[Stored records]
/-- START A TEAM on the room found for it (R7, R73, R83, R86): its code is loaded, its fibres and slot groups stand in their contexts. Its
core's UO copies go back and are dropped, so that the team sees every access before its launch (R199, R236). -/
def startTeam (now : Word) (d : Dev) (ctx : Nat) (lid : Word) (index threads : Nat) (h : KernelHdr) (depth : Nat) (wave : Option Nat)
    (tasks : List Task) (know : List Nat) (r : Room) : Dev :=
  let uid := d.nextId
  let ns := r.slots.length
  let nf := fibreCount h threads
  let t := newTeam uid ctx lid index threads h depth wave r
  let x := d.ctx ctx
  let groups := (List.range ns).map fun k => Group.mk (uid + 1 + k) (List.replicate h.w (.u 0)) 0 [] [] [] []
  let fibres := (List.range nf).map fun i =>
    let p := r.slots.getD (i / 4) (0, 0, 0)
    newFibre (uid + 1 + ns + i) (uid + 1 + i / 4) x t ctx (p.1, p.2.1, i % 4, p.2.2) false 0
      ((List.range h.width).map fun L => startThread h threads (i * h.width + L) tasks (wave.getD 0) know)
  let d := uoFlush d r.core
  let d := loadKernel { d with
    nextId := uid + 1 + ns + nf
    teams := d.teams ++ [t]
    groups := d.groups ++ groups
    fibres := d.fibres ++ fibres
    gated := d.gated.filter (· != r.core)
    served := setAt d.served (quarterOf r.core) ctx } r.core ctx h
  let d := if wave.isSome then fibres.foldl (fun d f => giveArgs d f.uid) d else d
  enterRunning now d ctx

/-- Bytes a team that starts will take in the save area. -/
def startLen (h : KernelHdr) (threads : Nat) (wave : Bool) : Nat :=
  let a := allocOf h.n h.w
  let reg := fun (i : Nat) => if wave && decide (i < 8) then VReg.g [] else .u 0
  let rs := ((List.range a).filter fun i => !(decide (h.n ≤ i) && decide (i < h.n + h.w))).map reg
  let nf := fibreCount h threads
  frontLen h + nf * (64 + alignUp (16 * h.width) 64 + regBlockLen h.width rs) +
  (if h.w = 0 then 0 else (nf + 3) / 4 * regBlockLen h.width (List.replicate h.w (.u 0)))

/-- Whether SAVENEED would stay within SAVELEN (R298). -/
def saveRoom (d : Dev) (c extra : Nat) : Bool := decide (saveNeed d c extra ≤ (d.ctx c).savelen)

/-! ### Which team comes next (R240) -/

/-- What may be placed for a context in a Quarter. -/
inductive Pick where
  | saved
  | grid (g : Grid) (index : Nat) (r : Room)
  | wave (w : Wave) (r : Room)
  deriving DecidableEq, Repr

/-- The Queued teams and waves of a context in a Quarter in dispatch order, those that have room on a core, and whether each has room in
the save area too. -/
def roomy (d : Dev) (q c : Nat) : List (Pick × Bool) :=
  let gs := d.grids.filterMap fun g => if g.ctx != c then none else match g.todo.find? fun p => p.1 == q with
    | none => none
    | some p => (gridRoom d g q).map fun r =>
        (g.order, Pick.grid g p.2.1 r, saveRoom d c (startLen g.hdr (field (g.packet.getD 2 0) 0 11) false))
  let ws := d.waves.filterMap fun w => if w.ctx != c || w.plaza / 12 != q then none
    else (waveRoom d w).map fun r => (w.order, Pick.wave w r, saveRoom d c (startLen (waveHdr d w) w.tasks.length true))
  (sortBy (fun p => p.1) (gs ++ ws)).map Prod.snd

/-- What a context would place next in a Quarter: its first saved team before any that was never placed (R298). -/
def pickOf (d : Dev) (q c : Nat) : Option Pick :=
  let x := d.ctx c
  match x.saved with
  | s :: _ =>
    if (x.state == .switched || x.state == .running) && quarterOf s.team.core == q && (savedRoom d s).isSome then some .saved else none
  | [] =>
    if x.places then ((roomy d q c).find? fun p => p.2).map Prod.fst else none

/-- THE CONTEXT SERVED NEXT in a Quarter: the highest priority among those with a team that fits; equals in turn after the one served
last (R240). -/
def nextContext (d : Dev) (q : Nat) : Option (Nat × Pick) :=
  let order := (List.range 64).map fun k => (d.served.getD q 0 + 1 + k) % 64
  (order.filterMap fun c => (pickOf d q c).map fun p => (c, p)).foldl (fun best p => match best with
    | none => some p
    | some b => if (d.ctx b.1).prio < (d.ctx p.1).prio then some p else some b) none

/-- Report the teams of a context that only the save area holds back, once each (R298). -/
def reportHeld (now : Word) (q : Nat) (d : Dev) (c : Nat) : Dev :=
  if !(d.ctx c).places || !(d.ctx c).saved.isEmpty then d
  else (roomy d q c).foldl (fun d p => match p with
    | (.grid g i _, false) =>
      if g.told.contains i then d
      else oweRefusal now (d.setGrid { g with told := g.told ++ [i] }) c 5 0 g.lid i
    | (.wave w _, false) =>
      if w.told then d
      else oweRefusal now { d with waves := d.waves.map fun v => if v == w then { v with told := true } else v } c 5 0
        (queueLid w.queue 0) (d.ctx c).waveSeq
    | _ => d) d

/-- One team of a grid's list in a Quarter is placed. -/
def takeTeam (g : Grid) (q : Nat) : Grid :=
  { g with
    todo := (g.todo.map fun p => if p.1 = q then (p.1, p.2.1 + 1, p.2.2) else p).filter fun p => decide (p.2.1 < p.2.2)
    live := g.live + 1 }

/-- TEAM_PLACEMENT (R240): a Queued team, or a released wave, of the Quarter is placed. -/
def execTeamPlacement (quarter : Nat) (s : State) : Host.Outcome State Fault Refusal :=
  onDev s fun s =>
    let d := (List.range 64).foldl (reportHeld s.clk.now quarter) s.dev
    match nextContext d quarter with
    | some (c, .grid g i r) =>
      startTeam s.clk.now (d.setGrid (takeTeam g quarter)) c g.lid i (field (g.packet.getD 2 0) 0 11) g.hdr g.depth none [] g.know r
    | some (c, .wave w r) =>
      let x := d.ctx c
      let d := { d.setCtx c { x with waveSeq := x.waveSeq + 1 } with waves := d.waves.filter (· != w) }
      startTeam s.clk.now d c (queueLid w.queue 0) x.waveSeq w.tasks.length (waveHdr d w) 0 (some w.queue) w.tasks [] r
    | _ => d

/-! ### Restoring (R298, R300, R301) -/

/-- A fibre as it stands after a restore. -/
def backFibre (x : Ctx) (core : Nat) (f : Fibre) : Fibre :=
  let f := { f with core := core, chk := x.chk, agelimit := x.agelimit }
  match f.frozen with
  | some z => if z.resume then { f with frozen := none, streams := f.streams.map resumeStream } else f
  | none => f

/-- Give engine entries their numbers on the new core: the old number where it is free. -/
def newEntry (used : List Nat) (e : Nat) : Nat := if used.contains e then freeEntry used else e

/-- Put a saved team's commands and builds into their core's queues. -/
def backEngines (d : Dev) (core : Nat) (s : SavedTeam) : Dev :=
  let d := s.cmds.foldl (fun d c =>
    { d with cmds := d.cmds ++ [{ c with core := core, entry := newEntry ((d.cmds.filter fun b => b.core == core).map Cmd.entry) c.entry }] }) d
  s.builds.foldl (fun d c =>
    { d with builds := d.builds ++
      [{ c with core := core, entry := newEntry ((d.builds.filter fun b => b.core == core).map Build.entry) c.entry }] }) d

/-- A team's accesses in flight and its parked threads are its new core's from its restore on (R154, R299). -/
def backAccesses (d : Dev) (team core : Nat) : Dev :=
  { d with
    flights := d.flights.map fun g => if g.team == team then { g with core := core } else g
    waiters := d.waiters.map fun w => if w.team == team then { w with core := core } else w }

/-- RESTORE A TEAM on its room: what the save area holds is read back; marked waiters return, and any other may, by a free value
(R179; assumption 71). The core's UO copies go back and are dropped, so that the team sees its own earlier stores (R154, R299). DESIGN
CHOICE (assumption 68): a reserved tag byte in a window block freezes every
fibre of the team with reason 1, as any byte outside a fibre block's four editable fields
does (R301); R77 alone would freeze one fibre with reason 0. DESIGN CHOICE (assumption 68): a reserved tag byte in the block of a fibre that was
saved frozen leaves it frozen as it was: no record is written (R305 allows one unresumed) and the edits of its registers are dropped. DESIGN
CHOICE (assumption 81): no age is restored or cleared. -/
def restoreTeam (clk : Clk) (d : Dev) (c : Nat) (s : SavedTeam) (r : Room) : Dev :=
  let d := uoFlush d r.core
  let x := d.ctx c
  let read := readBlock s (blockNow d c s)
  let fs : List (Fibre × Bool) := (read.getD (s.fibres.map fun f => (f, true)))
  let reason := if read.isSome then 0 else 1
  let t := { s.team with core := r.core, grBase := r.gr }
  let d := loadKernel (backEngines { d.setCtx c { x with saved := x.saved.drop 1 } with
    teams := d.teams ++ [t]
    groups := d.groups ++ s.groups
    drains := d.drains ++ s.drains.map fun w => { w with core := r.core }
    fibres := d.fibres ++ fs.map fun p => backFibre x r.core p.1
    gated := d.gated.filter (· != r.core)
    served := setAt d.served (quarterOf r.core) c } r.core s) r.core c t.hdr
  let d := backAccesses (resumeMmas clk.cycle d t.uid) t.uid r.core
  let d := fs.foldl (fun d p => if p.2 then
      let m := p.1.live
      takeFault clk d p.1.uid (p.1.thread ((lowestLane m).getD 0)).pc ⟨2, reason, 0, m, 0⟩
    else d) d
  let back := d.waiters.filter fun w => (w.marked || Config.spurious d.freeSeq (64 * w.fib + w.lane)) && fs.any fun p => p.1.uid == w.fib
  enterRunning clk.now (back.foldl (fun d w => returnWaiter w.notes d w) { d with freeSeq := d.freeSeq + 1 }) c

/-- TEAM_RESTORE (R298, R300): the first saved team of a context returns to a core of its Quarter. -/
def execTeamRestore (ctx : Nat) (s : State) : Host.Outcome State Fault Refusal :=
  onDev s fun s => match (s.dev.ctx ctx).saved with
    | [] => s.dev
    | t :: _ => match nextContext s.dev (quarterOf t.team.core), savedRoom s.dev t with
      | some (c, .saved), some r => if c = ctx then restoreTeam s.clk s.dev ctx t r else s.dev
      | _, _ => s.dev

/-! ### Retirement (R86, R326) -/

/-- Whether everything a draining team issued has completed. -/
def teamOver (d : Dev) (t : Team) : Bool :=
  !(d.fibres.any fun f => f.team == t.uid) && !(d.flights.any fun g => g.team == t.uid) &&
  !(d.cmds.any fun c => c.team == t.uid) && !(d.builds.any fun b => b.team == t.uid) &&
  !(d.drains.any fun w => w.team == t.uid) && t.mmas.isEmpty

...

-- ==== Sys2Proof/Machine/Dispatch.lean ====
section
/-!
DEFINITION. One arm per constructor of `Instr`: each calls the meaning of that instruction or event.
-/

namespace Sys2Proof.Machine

==

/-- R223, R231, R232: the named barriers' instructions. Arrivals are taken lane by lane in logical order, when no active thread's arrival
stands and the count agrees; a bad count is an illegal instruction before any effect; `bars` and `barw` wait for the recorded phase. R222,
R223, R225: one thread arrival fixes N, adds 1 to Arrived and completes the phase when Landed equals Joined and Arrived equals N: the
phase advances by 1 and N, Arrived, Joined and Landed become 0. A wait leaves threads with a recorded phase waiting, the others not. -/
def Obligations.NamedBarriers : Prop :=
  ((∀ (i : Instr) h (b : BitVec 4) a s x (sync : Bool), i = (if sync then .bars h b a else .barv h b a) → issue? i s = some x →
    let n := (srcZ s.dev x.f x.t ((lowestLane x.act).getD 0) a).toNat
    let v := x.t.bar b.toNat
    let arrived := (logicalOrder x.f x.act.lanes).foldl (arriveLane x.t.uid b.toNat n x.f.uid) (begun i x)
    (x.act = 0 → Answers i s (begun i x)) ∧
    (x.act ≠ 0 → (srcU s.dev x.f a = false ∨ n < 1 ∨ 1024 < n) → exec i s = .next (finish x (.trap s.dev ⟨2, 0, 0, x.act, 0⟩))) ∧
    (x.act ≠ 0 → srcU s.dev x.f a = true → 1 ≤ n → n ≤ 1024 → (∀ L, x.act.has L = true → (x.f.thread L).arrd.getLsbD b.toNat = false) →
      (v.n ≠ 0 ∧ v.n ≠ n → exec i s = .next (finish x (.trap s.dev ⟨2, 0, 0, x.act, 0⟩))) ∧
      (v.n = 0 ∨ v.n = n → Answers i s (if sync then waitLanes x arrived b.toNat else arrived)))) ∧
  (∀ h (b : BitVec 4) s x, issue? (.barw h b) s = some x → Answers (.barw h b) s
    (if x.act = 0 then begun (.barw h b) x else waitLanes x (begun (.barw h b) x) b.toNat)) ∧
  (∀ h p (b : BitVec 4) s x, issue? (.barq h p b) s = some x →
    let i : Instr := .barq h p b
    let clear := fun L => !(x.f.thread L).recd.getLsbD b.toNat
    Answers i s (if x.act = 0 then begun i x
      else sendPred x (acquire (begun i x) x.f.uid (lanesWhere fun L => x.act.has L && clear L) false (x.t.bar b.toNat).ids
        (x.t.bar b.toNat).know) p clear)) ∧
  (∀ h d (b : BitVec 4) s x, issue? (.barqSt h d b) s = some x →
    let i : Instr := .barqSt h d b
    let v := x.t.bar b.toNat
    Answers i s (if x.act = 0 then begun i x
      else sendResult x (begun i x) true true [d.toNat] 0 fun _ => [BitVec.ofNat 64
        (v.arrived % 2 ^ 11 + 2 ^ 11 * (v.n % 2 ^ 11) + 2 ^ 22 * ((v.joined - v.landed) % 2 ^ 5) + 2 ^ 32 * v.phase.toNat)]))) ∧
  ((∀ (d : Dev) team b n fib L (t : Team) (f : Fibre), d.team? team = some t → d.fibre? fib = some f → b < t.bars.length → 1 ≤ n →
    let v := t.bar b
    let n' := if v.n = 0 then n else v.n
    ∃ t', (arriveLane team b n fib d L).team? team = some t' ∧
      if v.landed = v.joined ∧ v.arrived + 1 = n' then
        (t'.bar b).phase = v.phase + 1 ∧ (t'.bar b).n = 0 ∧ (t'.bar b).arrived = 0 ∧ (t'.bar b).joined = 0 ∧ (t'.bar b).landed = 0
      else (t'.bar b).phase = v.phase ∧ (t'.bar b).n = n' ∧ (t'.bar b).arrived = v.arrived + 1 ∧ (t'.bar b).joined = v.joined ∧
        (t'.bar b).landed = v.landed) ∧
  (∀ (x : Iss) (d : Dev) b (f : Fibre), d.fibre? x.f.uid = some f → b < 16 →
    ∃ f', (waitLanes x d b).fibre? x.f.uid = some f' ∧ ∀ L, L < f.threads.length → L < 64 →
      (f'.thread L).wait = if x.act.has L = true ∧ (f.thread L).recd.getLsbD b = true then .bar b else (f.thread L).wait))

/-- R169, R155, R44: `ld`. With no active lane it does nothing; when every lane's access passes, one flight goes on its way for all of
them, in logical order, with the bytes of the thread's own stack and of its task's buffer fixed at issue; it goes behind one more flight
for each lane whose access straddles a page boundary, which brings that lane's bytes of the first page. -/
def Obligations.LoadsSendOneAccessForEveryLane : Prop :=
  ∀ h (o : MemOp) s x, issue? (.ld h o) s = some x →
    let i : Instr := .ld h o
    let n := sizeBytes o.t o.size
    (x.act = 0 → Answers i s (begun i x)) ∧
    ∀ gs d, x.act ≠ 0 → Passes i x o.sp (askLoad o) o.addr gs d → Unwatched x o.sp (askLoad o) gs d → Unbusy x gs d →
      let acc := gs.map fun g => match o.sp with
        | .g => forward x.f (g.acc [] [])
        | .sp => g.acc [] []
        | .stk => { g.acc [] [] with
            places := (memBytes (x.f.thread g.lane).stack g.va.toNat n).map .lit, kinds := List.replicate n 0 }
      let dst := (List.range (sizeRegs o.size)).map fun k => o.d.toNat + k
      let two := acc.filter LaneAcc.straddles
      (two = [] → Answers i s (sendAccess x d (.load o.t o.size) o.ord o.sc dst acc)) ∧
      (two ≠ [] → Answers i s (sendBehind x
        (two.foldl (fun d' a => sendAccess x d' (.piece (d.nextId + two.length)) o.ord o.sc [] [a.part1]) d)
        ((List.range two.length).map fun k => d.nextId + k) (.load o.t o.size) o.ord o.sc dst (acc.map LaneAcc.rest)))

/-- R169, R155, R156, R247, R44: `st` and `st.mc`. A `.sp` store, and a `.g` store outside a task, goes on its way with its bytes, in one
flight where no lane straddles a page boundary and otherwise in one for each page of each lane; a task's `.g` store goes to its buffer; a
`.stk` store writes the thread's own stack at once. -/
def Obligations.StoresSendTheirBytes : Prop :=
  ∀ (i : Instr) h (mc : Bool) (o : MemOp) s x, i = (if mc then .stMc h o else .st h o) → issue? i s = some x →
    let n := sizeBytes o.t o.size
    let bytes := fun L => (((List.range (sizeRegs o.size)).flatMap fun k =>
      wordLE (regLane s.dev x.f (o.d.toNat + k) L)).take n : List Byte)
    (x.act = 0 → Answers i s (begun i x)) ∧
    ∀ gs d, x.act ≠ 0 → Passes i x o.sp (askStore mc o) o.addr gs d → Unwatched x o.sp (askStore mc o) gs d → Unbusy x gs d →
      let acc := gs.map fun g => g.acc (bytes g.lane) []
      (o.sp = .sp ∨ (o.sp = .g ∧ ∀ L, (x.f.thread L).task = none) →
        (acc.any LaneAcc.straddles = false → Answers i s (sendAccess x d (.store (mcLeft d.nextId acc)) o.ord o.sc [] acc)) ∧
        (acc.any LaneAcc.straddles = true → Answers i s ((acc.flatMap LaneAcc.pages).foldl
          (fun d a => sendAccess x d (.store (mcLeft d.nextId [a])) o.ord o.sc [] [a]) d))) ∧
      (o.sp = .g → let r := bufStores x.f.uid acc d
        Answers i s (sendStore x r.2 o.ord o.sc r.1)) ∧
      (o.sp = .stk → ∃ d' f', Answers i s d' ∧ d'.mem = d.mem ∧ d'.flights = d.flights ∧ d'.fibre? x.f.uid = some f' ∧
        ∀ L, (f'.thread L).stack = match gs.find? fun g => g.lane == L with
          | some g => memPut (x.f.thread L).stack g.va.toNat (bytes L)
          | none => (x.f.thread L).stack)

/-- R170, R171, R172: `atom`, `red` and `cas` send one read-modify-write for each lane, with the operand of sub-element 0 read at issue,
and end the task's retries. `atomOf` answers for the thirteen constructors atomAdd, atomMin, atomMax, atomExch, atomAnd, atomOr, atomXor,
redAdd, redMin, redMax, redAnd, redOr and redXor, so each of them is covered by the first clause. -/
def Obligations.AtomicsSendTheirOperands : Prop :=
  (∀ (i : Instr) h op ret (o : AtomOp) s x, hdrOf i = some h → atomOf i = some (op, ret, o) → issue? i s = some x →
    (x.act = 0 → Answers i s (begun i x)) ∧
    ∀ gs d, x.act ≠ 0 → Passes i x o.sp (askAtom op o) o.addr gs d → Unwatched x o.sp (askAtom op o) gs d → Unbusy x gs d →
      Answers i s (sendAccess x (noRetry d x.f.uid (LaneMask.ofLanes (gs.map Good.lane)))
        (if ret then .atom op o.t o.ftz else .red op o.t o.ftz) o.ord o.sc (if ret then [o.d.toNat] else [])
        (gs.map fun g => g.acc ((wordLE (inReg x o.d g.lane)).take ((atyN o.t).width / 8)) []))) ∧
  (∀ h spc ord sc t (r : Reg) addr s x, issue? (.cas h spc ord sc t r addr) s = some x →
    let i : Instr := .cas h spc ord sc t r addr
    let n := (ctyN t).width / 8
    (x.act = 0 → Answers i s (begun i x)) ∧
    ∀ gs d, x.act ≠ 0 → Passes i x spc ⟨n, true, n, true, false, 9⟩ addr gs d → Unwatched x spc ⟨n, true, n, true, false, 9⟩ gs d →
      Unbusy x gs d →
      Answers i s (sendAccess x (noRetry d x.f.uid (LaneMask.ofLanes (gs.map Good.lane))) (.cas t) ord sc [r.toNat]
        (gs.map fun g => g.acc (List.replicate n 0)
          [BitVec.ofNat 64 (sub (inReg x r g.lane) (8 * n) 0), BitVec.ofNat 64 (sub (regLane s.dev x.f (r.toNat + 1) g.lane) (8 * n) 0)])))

- DESCRIPTION OF THE TASK:
Wherever the string "arriveLane" appears in the entries above, return the line it appears on.

- YOUR SOLUTION:
    let arrived := (logicalOrder x.f x.act.lanes).foldl (arriveLane x.t.uid b.toNat n x.f.uid) (begun i x)
    ∃ t', (arriveLane team b n fib d L).team? team = some t' ∧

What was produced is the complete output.